More participants in the treatment groups experienced an adverse effect compared with control participants over a mean of 39 weeks (OR 1.30, 95% CI 1.22 to 1.38; participants = 21,310; studies = 30; low-certainty evidence). Participants experienced a range of gastrointestinal symptoms such as diarrhoea, nausea, vomiting, or dyspepsia. Diarrhoea was more commonly reported with PDE₄ inhibitor treatment (OR 3.20, 95% CI 2.74 to 3.50; participants = 20,623; studies = 29; high-certainty evidence), that is, for every 100 people treated with PDE₄ inhibitors, seven more suffered from diarrhoea during the study period compared with those given placebo (number needed to treat for an additional harmful outcome (NNTH) 15, 95% CI 13 to 17). The likelihood of psychiatric adverse events was higher with roflumilast 500 µg than with placebo (OR 2.13, 95% CI 1.79 to 2.54; participants = 11,168; studies = 15 (COPD pool data); moderate-certainty evidence). Roflumilast in particular was associated with weight loss during the trial period and with an increase in insomnia and depressive mood symptoms.

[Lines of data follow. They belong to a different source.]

/-! ### EVENT_EMIT (R44 to R46) -/

/-- A committed event takes effect, in fabric cycle `cyc` (R46); `ref` says that REF is present and locked to. A start takes effect in RUN_ENTRY, a knot in its slice, a
frame in FRAME_ISSUE and on the lane clock. -/
def Chan.takeEvent (c : Chan) (cyc : Nat) (holdup ref : Bool) (e : Committed) : Chan :=
  match e.kind with
  | .at k => c.atPublish cyc k
  | .strobe => { c with ana := { c.ana with sched := false } }.strobe cyc 0 holdup
  | .sswitch => c.modPair false fun p => if p.pend = some true then { p with pend := some false, inLoss := !ref } else p
  | .start | .knot | .frame => c

/-- The events of channel `c` that are emitted next. A start waits in its place until RUN_ENTRY has taken it. -/
def Chan.emitHead (c : Chan) : Option (List Committed × Q16) :=
  match c.trk.committed.filter fun p => !(c.mod.startPend && p.kind == .start) with
  | [] => none
  | p :: r => some (p :: r.filter fun q => q.pos == p.pos, c.trk.plannedAt p.pos p.inst)

/-- EVENT_EMIT (R44): the next committed events, once their emitted instant has come. They act in the fabric cycle of R46, or in the
present one where the command comes after it (log entry 84). -/
def execEventEmit (t : Tbu) (ch : ChanId) (s : State) : Host.Outcome State Fault Refusal :=
  let s := s.atTime t
  .next (match (s.ch ch).emitHead with
    | some (l, x) =>
      if x ≤ q16 s.now then s.modCh ch fun c =>
        let c := { c with trk := { c.trk with committed := c.trk.committed.filter fun p => !l.contains p, lastEmit := x } }
        l.foldl (fun c e => c.takeEvent (max (cycleAtOrAfter x) s.cycle) (s.mod.mode == .holdup) (s.trk.tbLocked && s.trk.present) e) c
      else s
    | none => s)

/-! ### RETRACK and snapshots (R66, R68) -/

/-- A channel in REST retracks; its armed JNC.ATk are cancelled (R68, R310). -/
def Chan.retrack (c : Chan) (now : Tbu) : Chan :=
  if c.mod.state = .rest then
    let c := if c.trk.state = .locked then c.lanesLost now else c
    let c := fin4.foldl (fun c k => c.atCancel k) c
    { c with trk := c.trk.retracked, tdc := c.tdc.unplaced }
  else c

/-- A write of TRK_CTRL.RETRACK. -/
def State.retrack (s : State) (mask : BitVec 16) : State :=
  s.forCh (chOf mask) fun s c => s.modCh c fun x => x.retrack s.now

/-- RETRACK (R68). -/
def execRetrack (t : Tbu) (mask : BitVec 16) (s : State) : Host.Outcome State Fault Refusal :=
  .next ((s.atTime t).ifPort fun s => s.retrack mask)

/-- The live position of every channel now (R41, R66). -/
def State.livePos (s : State) : Vector Word 16 := vmap (fun c : Chan => c.trk.live s.now) s.chans

/-- A read of TRK_SNAP_ODO captures the odometer, the time base and every live position (R66). -/
def State.snap (s : State) : State :=
  { s with trk := { s.trk with snapOdo := s.trk.odo, snapTbase := word s.tbase, snapPos := s.livePos } }

/-- SNAP_READ (R66). -/
def execSnapRead (t : Tbu) (s : State) : Host.Outcome State Fault Refusal := .next ((s.atTime t).ifPort fun s => s.snap)

end Sys2Proof.Machine
end

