/-- The oldest read in flight completes (R363, R369). With five devices taking part, `last` is the one whose data had not been
captured, if one had not. -/
def Chan.readDone (c : Chan) (keep' : List Nat) (free : Nat) (now : Tbu) (last : Option (Fin 5)) : Chan :=
  let m := c.mem
  match m.inflight with
  | [] => c
  | r :: rest =>
    let miss := r.miss.orElse fun _ => last
    let m := { m with
      inflight := rest
      recon := if miss.any fun d => c.skn.image.holdsData d.val then satInc m.recon else m.recon
      overdue := if m.urgencyOf r now = 3 then vmod m.overdue r.port satInc else m.overdue
      maxLat := vmod m.maxLat r.port fun x => BitVec.ofNat 32 (max x.toNat (min (2 ^ 32 - 1) ((now - r.arrived) / ns))) }
    ({ c with mem := m } : Chan).readUse keep' free now r miss

/-- READ_COMPLETE (R363). -/
def execReadComplete (t : Tbu) (r : ReadEnd) (s : State) : Host.Outcome State Fault Refusal :=
  let s := s.atTime t
  .next ((({ s with freeCtr := s.freeCtr + 1 } : State).modCh r.ch fun c =>
    (c.usePlayed s.cycle).readDone (c.readAhead s.cycle) s.freeCtr s.now r.last).drainOn r.ch)

end Sys2Proof.Machine
end

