/-- R279, R280, R281, R282: a command that a test refuses only leaves its number and its reason, 1 for a channel that is not
CONFIGURED; one of a pair of which a synthesizer powers down waits with the setting as it stood (R130). PREPARE and HOP tune the idle
synthesizer to the NEXT setting, from a stored band where one hits; SWITCH makes the switch pending, at a position as a scheduled
event; SYN_START tunes a stopped active synthesizer; SYN_REST powers down an idle one that nothing holds; FORGET empties the pair's
tables. What is not named stays as it is. -/
def Obligations.SynthCommands : Prop :=
  ∀ (t : Tbu) (c : ChanId) (lane : Bool) (s : State), s.windowUp = true →
    (∀ p ∈ [(Instr.prepare t c lane, 1, false), (.switch t c lane false, 2, false), (.switch t c lane true, 2, true),
        (.hop t c lane, 3, false), (.synStart t c lane, 4, false), (.synRest t c lane, 5, false), (.forget t c lane, 6, false)],
      ((s.ch c).synTest lane p.2.1 p.2.2 (max s.now t) ≠ 0 →
        exec p.1 s = .next ((s.atTime t).modCh c fun x => x.modPair lane fun q =>
          { q with cmd := BitVec.ofNat 4 p.2.1, result := BitVec.ofNat 8 ((s.ch c).synTest lane p.2.1 p.2.2 (max s.now t)) })) ∧
      ((s.ch c).configured = false → (s.ch c).synTest lane p.2.1 p.2.2 (max s.now t) = 1) ∧
      ((s.ch c).synTest lane p.2.1 p.2.2 (max s.now t) = 0 → (s.ch c).powering lane = true →
        exec p.1 s = .next ((s.atTime t).modCh c fun x => x.modPair lane fun q => { q with
          cmd := BitVec.ofNat 4 p.2.1, result := 0
          queued := q.queued ++ [{ cmd := p.2.1, atPos := p.2.2, setting := (s.ch c).nextSetting lane }] }))) ∧
    ((s.ch c).powering lane = false →
    (∀ p ∈ [(Instr.prepare t c lane, 1, false), (.hop t c lane, 3, true)],
      (s.ch c).synTest lane p.2.1 false (max s.now t) = 0 →
      Answers (exec p.1 s) s c fun x => x = { s.ch c with syn := x.syn, flt := x.flt } ∧
        (∀ i : Fin 4, i ≠ (s.ch c).syn.idle lane → x.synth i = (s.ch c).synth i) ∧
        x.syn.pair (!lane) = (s.ch c).syn.pair (!lane) ∧
        x.syn.pair lane = { (s.ch c).syn.pair lane with
          cmd := BitVec.ofNat 4 p.2.1, result := 0, prepared := false, hopping := p.2.2, covered := (x.syn.pair lane).covered } ∧
        (x.idl lane).setting = (s.ch c).nextSetting lane ∧ (x.idl lane).tune = .prepare ∧ (x.idl lane).lock = false ∧
        (x.idl lane).ceilHolds = 0 ∧ (x.idl lane).paused = !s.refOk c lane ∧
        (∀ e, (s.ch c).lookup ((s.ch c).syn.idle lane) ((s.ch c).nextSetting lane) = some e →
          (x.idl lane).state = .tune ∧ (x.idl lane).band = e.band ∧ (x.idl lane).fast = satInc ((s.ch c).idl lane).fast) ∧
        ((s.ch c).lookup ((s.ch c).syn.idle lane) ((s.ch c).nextSetting lane) = none →
          (x.idl lane).state = .search ∧ (x.idl lane).fresh = satInc ((s.ch c).idl lane).fresh)) ∧
    ((s.ch c).synTest lane 2 false (max s.now t) = 0 →
      exec (.switch t c lane false) s = .next ((s.atTime t).modCh c fun x => x.modPair lane fun q =>
        { q with cmd := 2, result := 0, pend := some false, byCmd := true, inLoss := false })) ∧
    ((s.ch c).synTest false 2 true (max s.now t) = 0 →
      Answers (exec (.switch t c false true) s) s c fun x =>
        x = { s.ch c with trk := { (s.ch c).trk with pending := x.trk.pending, committed := x.trk.committed }
                          syn := { (s.ch c).syn with s := { (s.ch c).syn.s with
                            cmd := 2, result := 0, pend := some true, byCmd := true, inLoss := false } } } ∧
        { kind := .sswitch, pos := (s.ch c).syn.sSwpos } ∈ x.trk.pending) ∧
    ((s.ch c).synTest lane 4 false (max s.now t) = 0 →
      (((s.ch c).act lane).state ≠ .off →
        exec (.synStart t c lane) s = .next ((s.atTime t).modCh c fun x => x.modPair lane fun q => { q with cmd := 4, result := 0 })) ∧
      (((s.ch c).act lane).state = .off →
        Answers (exec (.synStart t c lane) s) s c fun x => x = { s.ch c with syn := x.syn, flt := x.flt } ∧
          (∀ i : Fin 4, i ≠ (s.ch c).syn.active lane → x.synth i = (s.ch c).synth i) ∧
          (x.act lane).setting = ((s.ch c).act lane).setting ∧ (x.act lane).tune = .start ∧
          ((x.act lane).state = .tune ∨ (x.act lane).state = .search))) ∧
    ((s.ch c).synTest lane 5 false (max s.now t) = 0 →
      (((s.ch c).syn.pair lane).prepared = true ∨ bit ((s.ch c).syn.pair lane).spare 0 = true →
        exec (.synRest t c lane) s = .next ((s.atTime t).modCh c fun x => x.modPair lane fun q => { q with cmd := 5, result := 0 })) ∧
      (((s.ch c).syn.pair lane).prepared = false → bit ((s.ch c).syn.pair lane).spare 0 = false →
        ((s.ch c).syn.pair lane).failover = false → ((s.ch c).syn.pair lane).takeover = false →
        ((s.ch c).idl lane).state ≠ .off → ((s.ch c).idl lane).state ≠ .failed →
        Answers (exec (.synRest t c lane) s) s c fun x =>
          x = { s.ch c with syn := x.syn, flt := x.flt, dst := x.dst, jnc := x.jnc } ∧ sameDistaff (s.ch c) x ∧
          (lanesQuiet (s.ch c) → x.jnc = (s.ch c).jnc) ∧
          (∀ i : Fin 4, i ≠ (s.ch c).syn.idle lane → x.synth i = (s.ch c).synth i) ∧
          x.idl lane = { (s.ch c).idl lane with
            gate := false, state := .stopping, lock := false, tune := .none, paused := false, waiting := none })) ∧
    ((s.ch c).synTest lane 6 false (max s.now t) = 0 →
      Answers (exec (.forget t c lane) s) s c fun x => x = { s.ch c with syn := x.syn, flt := x.flt } ∧
        x.act lane = { (s.ch c).act lane with table := [] } ∧ x.idl lane = { (s.ch c).idl lane with table := [] } ∧
        x.act (!lane) = (s.ch c).act (!lane) ∧ x.idl (!lane) = (s.ch c).idl (!lane)))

Participants treated with PDE₄ inhibitors were more likely to withdraw from trial participation; on average, 14% in the treatment groups withdrew compared with 8% in the control groups.
No effect on mortality was found (OR 0.98, 95% CI 0.77 to 1.24; participants = 19,786; studies = 27; moderate-certainty evidence), although mortality was a rare event during these trials.